Found large gap(1072861) in PTS! Trying to recover ...
Found large gap(1072864) in PTS! Trying to recover ...
Found large gap(1072865) in PTS! Trying to recover ...
Found large gap(1072862) in PTS! Trying to recover ...
Found large gap(1072863) in PTS! Trying to recover ...
@cfsmp3 Can You reopen issue ?
Closing as we've made a lot of changes in build lately so I don't know if this is still an issue or not
@wojtekw @rialg let me know if it's still a problem in master
Hello, I am facing the same issue with tesseract 4.1.1 leptonica-1.76.0 I tried compiling with the below steps and @ghost's both haven't worked for me. Please let me know if any changes needs to be done while compiling.

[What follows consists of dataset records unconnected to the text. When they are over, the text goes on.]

/-- Commands of device scope at acceptance. -/
def State.deviceEffect (s : State) (opcode seq : Nat) (p : List Byte) : State :=
  match opcode with
  | 0x0110 => (s.setNet p).ends seq
  | 0x0203 =>
    let r := (s.carry .host (s.agentOf (le p 0 8)) 6 (p.take 16)).csrWrite (le p 0 8) (le p 8 4) (le p 12 4)
    r.1.finish seq r.2 []
  | 0x0220 => ((s.cutMessage (le p 0 1)).setQp (le p 0 1) (qpOfParams p)).ends seq
  | 0x0601 => (s.setCap p).ends seq
  | 0x0603 => s.finish seq St.done s.powerReply
  | 0x0605 => s.finish seq St.done s.throttleReply
  | 0x0708 => let r := s.grant p; r.1.finish seq St.done r.2
  | 0x0801 => s.finish seq St.done (s.identityReply p)
  | 0x0802 => s.startAttest seq p
  | 0x0803 => (s.stageWrite p).ends seq
  | 0x0804 => s.activate seq p
  | 0x0805 => (s.ends seq).warmAsked .command
  | 0x0910 => s.startMemTest seq p
  | 0x0A01 => (s.setDate p).ends seq
  | 0x0A02 => s.finish seq St.done (s.lifeReply p)
  | _ => s.readEnds seq opcode p

/-- Acceptance parameters of an arm and of a shadowed one (R374). -/
def State.armEffect (s : State) (jn seq step : Nat) (p : List Byte) : State × List Byte :=
  let s := s.modEntry seq fun x => { x with nbits := s.bitsFor opcSTREAM_ARM jn p }
  let s := s.arm jn seq step p
  (s, leBytes 4 (match s.entry seq with | some x => b2n x.shadowed | none => 0))

/-- Commands of job scope at acceptance, with their acceptance parameters. -/
def State.jobEffect (s : State) (opcode jn seq step : Nat) (p : List Byte) : State × List Byte :=
  match opcode with
  | 0x0201 => (s.memRead seq p, [])
  | 0x0202 => (s.memWrite jn seq p, [])
  | 0x0210 => s.armEffect jn seq step p
  | 0x0211 => (s.streamCancelled jn (le p 0 1) seq, [])
  | 0x0212 => (s.finish seq St.done (s.stream jn (le p 0 1)).report, [])
  | 0x0221 => s.openXfer jn seq p
  | 0x0222 =>
    ((match s.xferOf jn (le p 0 4) with | some e => s.closeXfer e.1 | none => s).ends seq, [])
  | 0x0223 =>
    (s.finish seq St.done (match s.xferOf jn (le p 0 4) with | some e => e.2.report e.1 | none => []), [])
  | 0x0301 => (s.createJob jn seq p, [])
  | 0x0302 => (s.modifyJob jn seq p, [])
  | 0x0303 => (s.releaseJob jn seq, [])
  | 0x0320 => (s.opCancelled seq p, [])
  | 0x0602 => ((s.setPoints jn p).ends seq, [])
  | 0x0604 => (s.finish seq St.done (match s.job jn with | some j => s.energyReply jn j | none => []), [])
  | 0x0702 => ((s.setState jn p).ends seq, [])
  | 0x0703 => (s.startRestore jn seq p, [])
  | 0x0704 => (s.startPair jn seq p, [])
  | 0x0705 => ((s.unpair jn).ends seq, [])
  | 0x0706 => (s.startFailover jn seq, [])
  | 0x0707 => ((s.setPolicy jn p).ends seq, [])
  | _ => (s, [])

/-- An empty product of a gradient set takes every block of the set at its micro-batch; the last micro-batch's closes the set
(R289). -/
def State.emptyMicroBatch (s : State) (w : Work) (o : OpRun) : State :=
  match (s.job w.job).bind fun j => j.setOf o with
  | none => s
  | some g =>
    let mb := (OpDesc.parse w.params).microBatch
    let s := s.modJob w.job fun j => { j with sets := j.sets.map fun h =>
      if h.tensorId == g.tensorId then { h with taken := (List.range g.pins.length).map (fun b => (b, mb)) ++ h.taken } else h }
    if g.lastMb mb then s.closeSet w.job g.tensorId else s

/-- An operation of zero length reaches its final status at once (R183, R268). -/
def State.endEmpty (s : State) (seq : Nat) (empty : Bool) : State :=
  if !empty then s
  else match s.work seq with
    | some w => (match w.op with
      | some o => ((s.startEntry seq).emptyMicroBatch w o).endOp w o St.done (o.plainBlock (w.opcode == opcROW))
      | none => s)
    | none => s

/-- The run of an accepted operation before it starts: tiling when no input is sparse, entry of the hayloft, gradient set. -/
def State.acceptOp (s : State) (jn c seq : Nat) (p : List Byte) : State × List Byte :=
  let d := OpDesc.parse p
  match s.job jn, s.ctx c with
  | some j, some k =>
    match (if d.kind = 6 then none else mkView j.mapping d) with
    | none =>
      let o := OpRun.fresh Tiling.none false none none []
      ((s.modWork seq fun w => { w with op := some o }).noteAccepted seq jn false, o.plainBlock false)
    | some v =>
      let rows := d.cap.rowsIn s.byte
      let dense := v.sparseInputs.isEmpty
      let t := if dense then (match tilingOf j v rows [] with | .ok t => t | .error _ => Tiling.none) else Tiling.none
      let wgb := if d.wgb then some v.dHeld.t.id else none
      let o := OpRun.fresh t (v.ordered && !v.empty) wgb (if d.hay then some k.pushes else none) rows
      let s := s.modWork seq fun w => { w with op := some o }
      let s := s.modEntry seq fun x => { x with nbits := t.items }
      let s := s.noteAccepted seq jn (d.kind == 1)
      let s := if dense then s.lastTiling seq jn t else s
      let s := match d.hay, s.work seq with
        | true, some w => s.reserve c w v.dHeld d.microBatch
        | _, _ => s
      let lost := (match wgb.bind fun id => j.sets.find? fun g => g.tensorId == id with | some g => g.lost | none => false)
      let s := match wgb with
        | some id => s.modJob jn fun j => { j with sets := j.sets.map fun (g : GradSet) =>
            if g.tensorId == id then
              { g with settings := if g.accepted.isEmpty then d.settings else g.settings, accepted := g.accepted ++ [d.microBatch] }
            else g }
        | none => s
      if lost then
        (match s.work seq with
         | some w => (s.endOp w o St.intWgbLost (o.plainBlock false), [])
         | none => (s, []))
      else (s.endEmpty seq v.empty, o.plainBlock false)
  | _, _ => (s, [])

/-- The run of an accepted row operation. -/
def State.acceptRow (s : State) (jn seq : Nat) (p : List Byte) : State × List Byte :=
  match (s.job jn).bind fun j => mkRowView j.mapping (RowDesc.parse p) with
  | none => (s, [])
  | some v =>
    let t : Tiling := if v.empty then Tiling.none
      else let rb := v.rb.getD 1; { Tiling.none with mt := rb, f := 1, blocks := v.rowItems rb, items := v.items rb }
    let o := OpRun.fresh t false none none []
    let s := s.modWork seq fun w => { w with op := some o }
    let s := ((s.modEntry seq fun x => { x with nbits := t.items }).noteAccepted seq jn false).lastTiling seq jn t
    (s.endEmpty seq v.empty, o.plainBlock true)

/-- A collective accepted into an attempt that has been aborted ends at once (R339). -/
def State.acceptColl (s : State) (seq : Nat) : State :=
  match s.work seq with
  | none => s
  | some w =>
    match s.job w.job with
    | some j => if j.aborted ∧ w.step = j.step ∧ w.attempt = j.attempt then s.failColl w St.intStepAbort else s
    | none => s

/-- A barrier that waits for a host transfer learns how one that has already ended did (R266, R364). -/
def State.acceptBarrier (s : State) (jn seq : Nat) (p : List Byte) : State :=
  let h := BarrierHdr.parse p
  if h.waitHost then s.modWork seq fun w => { w with host := (s.xferOf jn h.hostXfer).bind fun e => e.2.outcome } else s

/-- Commands of queue scope at acceptance, with their acceptance parameters; most wait for their turn. -/
def State.queueEffect (s : State) (opcode jn c seq : Nat) (p : List Byte) : State × List Byte :=
  match opcode with
  | 0x0304 => (((s.setCtx c (some (Ctx.fresh s jn p))).forgetCtx c).ends seq, [])
  | 0x0305 => (s.releaseCtx c seq, [])
  | 0x0311 => (s.acceptBarrier jn seq p, [])
  | 0x0316 => s.acceptRow jn seq p
  | 0x0401 => s.acceptOp jn c seq p
  | 0x0501 | 0x0503 => (s.acceptColl seq, [])
  | _ => (s, [])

mkdir build cd build cmake -DWITH_OCR=ON -DWITHOUT_RUST=ON ../src/ make
I am using Centos 8 for compiling. Below is the ccextractor --version output
CCExtractor detailed version info Version: 0.94 Git commit: 35e73c1c90ce3ca69394d3523836bb1cdec28f11 Compilation date: 2023-08-04 CEA-708 decoder: C File SHA256: 08b9e909cc730e591a4331eef6dd45584a20e4a92c8dbf3fc37bf570f48ce79e Libraries used by CCExtractor Tesseract Version: 4.1.1 Leptonica Version: leptonica-1.76.0 libGPAC Version: 1.0.1 zlib: 1.2.11 utf8proc Version: 2.4.0 protobuf-c Version: 1.3.1 libpng Version: 1.6.37 FreeType libhash nuklear libzvbi
ldd output for ccextractor
linux-vdso.so.1 (0x00007ffcf98db000) libm.so.6 => /lib64/libm.so.6 (0x00007fe365526000) libpthread.so.0 => /lib64/libpthread.so.0 (0x00007fe365306000) libdl.so.2 => /lib64/libdl.so.2 (0x00007fe365102000) libtesseract.so.4 => /lib64/libtesseract.so.4 (0x00007fe364b9b000) liblept.so.5 => /lib64/liblept.so.5 (0x00007fe36471a000) libc.so.6 => /lib64/libc.so.6 (0x00007fe364358000) /lib64/ld-linux-x86-64.so.2 (0x00007fe3658a8000) libstdc++.so.6 => /lib64/libstdc++.so.6 (0x00007fe363fc3000) libgcc_s.so.1 => /lib64/libgcc_s.so.1 (0x00007fe363dab000) libgomp.so.1 => /lib64/libgomp.so.1 (0x00007fe363b73000) libpng16.so.16 => /lib64/libpng16.so.16 (0x00007fe36393e000) libz.so.1 => /lib64/libz.so.1 (0x00007fe363727000) libjpeg.so.62 => /lib64/libjpeg.so.62 (0x00007fe3634be000) libgif.so.7 => /lib64/libgif.so.7 (0x00007fe3632b4000) libtiff.so.5 => /lib64/libtiff.so.5 (0x00007fe36303b000) libwebp.so.7 => /lib64/libwebp.so.7 (0x00007fe362dcd000) libjbig.so.2.1 => /lib64/libjbig.so.2.1 (0x00007fe362bc1000)
If I directly use the tesseract commands it was working image-to-text conversion.
@kousthub97 try compile previous commit 0264e7da2be67182deb031228eb07e6ed4943c81 or v0.94 tag :) Both should work
@Neo2SHYAlien Thanks for help it worked with v0.94 tag
On a Linux system I have compiled version 0.82 of CCextractor with these lines:
cmake -DWITH_OCR=ON ../src/
make
sudo make install
but when I run this command
ccextractor -pn 7176 -codec dvbsub Pointless.ts
(program number taken from 'mediainfo')CCextractor amongst other outputs this:
Opening file: Pointless.ts
File seems to be a transport stream, enabling TS mode
Analyzing data in general mode
DVB subtitles detected, OCR subsystem not present. Use -out=spupng for graphic output
DVB subtitles detected, OCR subsystem not present. Use -out=spupng for graphic output
DVB subtitles detected, OCR subsystem not present. Use -out=spupng for graphic output
Creating Pointless.srt
The generated Pointless.srt is 3 bytes long and contains this hex string "bbef 00bf".
I have installed leptonica-devel and tesseract-ocr-devel.
Have I missed something during the compilation or/and am I using the wrong parameter in my call of CCextractor?